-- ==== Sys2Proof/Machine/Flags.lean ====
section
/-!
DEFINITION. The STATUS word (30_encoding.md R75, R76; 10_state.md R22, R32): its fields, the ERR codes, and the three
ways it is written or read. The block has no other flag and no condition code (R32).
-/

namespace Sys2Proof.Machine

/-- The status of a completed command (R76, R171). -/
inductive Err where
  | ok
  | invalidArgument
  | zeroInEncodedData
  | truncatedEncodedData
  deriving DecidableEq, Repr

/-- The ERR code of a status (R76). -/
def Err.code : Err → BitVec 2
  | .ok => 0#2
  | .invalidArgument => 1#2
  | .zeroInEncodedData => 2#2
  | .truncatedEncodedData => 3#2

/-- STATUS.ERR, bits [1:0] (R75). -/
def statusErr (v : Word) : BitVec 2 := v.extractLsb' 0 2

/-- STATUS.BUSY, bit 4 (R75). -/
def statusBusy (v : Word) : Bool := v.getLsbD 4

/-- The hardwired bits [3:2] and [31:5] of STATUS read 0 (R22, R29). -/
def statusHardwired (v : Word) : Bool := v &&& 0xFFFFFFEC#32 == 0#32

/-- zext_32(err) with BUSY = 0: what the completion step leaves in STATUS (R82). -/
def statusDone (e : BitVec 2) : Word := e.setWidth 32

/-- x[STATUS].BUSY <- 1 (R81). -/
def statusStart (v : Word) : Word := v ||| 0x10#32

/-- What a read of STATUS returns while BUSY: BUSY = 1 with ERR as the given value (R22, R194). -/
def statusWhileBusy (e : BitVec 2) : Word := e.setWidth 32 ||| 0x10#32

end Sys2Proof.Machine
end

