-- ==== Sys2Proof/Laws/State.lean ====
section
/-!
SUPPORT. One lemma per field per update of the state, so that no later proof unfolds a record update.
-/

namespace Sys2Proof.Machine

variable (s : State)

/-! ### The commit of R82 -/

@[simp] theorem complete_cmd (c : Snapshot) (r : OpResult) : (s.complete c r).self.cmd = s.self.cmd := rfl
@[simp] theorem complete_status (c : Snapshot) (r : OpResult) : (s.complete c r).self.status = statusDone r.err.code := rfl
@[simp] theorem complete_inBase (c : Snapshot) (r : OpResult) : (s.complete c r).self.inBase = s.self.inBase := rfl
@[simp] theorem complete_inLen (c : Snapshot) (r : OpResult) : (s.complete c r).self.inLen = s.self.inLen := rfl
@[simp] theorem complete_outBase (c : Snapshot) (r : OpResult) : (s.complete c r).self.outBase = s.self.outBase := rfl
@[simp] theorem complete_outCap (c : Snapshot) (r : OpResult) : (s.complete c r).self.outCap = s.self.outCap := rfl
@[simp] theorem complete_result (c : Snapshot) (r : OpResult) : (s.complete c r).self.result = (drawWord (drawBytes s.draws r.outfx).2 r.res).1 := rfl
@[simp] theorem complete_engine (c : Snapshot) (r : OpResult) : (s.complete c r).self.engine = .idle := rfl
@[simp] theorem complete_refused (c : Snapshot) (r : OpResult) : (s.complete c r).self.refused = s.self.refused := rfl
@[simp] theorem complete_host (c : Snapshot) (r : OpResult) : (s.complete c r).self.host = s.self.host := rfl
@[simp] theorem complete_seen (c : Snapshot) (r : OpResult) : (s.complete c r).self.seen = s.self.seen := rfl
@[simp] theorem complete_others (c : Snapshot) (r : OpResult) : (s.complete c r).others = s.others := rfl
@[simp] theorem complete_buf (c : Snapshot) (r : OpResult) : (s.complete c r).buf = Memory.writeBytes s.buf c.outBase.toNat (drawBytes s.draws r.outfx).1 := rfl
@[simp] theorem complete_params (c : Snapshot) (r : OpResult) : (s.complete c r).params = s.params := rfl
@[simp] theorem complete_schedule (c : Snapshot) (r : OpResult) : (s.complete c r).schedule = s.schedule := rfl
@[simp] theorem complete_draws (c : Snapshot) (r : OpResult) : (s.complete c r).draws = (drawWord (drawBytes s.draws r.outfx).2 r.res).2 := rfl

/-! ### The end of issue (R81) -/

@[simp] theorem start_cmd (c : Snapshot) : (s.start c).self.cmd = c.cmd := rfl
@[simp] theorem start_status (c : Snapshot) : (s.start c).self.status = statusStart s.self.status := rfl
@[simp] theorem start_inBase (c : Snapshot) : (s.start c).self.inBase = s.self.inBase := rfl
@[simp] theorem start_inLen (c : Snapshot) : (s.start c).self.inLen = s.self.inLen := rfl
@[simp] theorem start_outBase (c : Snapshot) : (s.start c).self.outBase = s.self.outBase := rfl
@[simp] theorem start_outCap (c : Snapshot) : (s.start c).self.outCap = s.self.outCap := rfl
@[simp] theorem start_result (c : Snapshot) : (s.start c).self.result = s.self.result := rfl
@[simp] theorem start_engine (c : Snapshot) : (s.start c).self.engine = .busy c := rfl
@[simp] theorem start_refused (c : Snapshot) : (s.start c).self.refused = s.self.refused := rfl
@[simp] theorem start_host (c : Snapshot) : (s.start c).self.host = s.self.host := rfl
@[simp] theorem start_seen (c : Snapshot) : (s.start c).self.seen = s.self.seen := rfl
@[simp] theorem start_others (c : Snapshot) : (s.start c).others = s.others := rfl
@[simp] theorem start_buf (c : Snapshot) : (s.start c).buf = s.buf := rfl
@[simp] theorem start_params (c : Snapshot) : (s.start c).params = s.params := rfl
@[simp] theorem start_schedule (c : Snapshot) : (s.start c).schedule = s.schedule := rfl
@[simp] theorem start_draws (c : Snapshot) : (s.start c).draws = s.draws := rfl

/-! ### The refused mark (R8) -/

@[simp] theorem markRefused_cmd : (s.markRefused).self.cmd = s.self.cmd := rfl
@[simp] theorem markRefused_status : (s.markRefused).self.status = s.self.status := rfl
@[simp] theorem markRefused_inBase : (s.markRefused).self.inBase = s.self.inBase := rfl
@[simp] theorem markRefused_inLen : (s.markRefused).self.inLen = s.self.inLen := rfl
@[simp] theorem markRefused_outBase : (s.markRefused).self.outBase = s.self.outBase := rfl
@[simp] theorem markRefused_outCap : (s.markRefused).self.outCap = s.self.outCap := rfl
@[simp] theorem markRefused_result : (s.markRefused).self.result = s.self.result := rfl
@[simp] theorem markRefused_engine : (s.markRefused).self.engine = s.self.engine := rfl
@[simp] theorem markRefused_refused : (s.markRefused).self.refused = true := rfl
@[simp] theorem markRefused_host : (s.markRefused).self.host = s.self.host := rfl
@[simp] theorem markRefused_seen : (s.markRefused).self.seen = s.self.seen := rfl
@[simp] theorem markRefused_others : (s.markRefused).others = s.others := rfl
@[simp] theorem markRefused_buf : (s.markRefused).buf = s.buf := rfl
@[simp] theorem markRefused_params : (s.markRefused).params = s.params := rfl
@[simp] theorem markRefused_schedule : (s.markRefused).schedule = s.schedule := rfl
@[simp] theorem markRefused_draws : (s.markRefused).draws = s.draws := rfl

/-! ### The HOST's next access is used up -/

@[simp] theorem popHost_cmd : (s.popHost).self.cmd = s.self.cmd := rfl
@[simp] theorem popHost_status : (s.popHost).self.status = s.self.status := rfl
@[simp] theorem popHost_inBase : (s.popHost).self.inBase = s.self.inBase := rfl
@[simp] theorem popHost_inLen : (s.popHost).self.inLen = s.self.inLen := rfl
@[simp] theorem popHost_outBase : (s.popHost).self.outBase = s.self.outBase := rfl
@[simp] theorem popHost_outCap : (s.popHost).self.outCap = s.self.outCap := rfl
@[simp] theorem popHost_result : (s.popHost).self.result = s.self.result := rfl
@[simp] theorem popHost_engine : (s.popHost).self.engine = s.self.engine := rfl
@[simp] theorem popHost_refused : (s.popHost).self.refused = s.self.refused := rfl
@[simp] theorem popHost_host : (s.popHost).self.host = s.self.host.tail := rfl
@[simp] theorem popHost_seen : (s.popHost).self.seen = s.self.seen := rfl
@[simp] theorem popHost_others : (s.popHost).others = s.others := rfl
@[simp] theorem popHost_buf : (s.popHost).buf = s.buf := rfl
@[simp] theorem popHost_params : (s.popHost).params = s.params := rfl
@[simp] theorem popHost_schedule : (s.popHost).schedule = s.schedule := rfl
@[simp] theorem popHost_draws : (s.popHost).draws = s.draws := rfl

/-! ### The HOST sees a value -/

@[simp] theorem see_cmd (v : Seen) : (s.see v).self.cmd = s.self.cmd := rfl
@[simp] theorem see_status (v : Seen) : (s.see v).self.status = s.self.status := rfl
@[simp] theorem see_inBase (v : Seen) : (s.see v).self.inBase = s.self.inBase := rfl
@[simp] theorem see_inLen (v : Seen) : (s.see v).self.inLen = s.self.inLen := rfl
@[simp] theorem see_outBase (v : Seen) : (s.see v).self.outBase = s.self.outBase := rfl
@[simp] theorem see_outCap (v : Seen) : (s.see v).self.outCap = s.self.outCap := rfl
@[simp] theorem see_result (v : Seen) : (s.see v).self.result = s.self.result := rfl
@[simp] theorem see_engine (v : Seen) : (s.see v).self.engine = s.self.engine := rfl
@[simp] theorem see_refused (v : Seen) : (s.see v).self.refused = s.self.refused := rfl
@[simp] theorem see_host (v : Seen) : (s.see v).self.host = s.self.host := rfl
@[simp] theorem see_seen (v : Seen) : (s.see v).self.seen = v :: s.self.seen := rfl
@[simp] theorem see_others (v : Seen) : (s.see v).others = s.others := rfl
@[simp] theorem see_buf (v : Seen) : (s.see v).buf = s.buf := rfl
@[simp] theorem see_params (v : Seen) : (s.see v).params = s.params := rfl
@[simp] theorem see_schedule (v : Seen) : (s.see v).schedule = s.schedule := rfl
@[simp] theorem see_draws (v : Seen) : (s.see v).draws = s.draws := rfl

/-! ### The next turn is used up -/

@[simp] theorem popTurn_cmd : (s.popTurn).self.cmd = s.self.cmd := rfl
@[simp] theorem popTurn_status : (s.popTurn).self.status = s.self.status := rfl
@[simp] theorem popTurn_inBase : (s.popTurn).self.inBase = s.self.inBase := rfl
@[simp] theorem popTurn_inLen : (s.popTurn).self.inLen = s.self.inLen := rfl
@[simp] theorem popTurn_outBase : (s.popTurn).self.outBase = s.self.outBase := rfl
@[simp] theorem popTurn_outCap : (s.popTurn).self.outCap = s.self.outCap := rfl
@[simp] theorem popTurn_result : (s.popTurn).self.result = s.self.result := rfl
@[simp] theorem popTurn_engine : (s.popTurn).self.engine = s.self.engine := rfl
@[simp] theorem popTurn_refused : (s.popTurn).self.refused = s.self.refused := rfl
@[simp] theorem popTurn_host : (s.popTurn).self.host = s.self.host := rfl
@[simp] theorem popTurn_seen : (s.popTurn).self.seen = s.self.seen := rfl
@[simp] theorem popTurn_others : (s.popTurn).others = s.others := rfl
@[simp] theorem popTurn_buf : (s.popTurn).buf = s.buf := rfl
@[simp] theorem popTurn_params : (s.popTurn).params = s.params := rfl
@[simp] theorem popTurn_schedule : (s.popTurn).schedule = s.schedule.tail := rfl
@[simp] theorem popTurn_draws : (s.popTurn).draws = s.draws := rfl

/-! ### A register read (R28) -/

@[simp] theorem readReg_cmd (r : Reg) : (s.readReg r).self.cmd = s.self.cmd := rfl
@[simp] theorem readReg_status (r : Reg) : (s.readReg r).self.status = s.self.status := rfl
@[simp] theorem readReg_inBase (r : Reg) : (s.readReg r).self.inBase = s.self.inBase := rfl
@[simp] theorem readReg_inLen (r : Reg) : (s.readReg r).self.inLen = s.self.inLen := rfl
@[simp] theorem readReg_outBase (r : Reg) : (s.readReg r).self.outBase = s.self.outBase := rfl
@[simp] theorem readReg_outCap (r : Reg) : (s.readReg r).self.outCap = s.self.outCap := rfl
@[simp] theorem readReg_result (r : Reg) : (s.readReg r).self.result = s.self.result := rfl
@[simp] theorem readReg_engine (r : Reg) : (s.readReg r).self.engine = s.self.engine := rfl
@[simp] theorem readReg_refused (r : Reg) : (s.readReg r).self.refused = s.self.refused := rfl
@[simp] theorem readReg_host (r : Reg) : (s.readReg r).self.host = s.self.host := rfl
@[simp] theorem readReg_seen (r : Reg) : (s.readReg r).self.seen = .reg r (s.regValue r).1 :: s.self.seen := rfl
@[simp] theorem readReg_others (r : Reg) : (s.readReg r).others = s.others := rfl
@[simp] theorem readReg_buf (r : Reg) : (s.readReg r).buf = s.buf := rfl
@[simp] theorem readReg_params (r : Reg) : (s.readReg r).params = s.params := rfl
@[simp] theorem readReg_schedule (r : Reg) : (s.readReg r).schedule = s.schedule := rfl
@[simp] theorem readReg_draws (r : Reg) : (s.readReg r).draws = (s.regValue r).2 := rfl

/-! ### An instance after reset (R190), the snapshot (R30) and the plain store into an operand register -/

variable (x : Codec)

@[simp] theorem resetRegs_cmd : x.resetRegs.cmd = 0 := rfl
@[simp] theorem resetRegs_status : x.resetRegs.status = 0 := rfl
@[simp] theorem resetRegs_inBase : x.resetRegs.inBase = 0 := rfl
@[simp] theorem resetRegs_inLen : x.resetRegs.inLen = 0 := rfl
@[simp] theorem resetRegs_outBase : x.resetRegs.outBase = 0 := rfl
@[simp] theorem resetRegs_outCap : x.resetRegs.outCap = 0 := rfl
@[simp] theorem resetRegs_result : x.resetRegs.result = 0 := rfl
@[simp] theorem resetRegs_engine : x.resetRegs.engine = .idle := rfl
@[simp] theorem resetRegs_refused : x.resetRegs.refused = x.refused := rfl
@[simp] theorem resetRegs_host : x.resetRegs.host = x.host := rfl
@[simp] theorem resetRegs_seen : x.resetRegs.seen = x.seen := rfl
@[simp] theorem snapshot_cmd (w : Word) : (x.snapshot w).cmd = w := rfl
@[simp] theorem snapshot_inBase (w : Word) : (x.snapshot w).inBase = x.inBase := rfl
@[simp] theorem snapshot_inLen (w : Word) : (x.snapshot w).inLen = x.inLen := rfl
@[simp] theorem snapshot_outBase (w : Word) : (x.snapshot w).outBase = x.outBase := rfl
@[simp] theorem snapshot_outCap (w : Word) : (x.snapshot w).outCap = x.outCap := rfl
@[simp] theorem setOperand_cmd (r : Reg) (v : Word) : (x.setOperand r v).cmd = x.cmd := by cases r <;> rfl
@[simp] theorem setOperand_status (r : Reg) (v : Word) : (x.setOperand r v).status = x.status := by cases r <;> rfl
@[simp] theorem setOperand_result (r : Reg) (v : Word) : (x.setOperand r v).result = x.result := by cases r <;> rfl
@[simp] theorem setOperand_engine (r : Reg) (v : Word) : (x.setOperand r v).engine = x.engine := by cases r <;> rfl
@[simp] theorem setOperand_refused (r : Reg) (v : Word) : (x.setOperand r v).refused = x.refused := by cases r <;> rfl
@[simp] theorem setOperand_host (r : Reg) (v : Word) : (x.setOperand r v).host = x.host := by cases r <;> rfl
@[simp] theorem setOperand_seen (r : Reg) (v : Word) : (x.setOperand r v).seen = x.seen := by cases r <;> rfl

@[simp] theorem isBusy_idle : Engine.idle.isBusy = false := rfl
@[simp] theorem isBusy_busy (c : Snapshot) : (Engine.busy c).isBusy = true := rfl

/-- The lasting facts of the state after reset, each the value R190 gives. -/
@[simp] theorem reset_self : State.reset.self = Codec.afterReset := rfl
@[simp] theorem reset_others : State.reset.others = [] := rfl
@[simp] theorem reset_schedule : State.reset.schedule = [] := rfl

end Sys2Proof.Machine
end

§ Requirement:
Your response should be each line that includes the word "statusStart", copied from the records.

§ Output of the exercise:
def statusStart (v : Word) : Word := v ||| 0x10#32
@[simp] theorem start_status (c : Snapshot) : (s.start c).self.status = statusStart s.self.status := rfl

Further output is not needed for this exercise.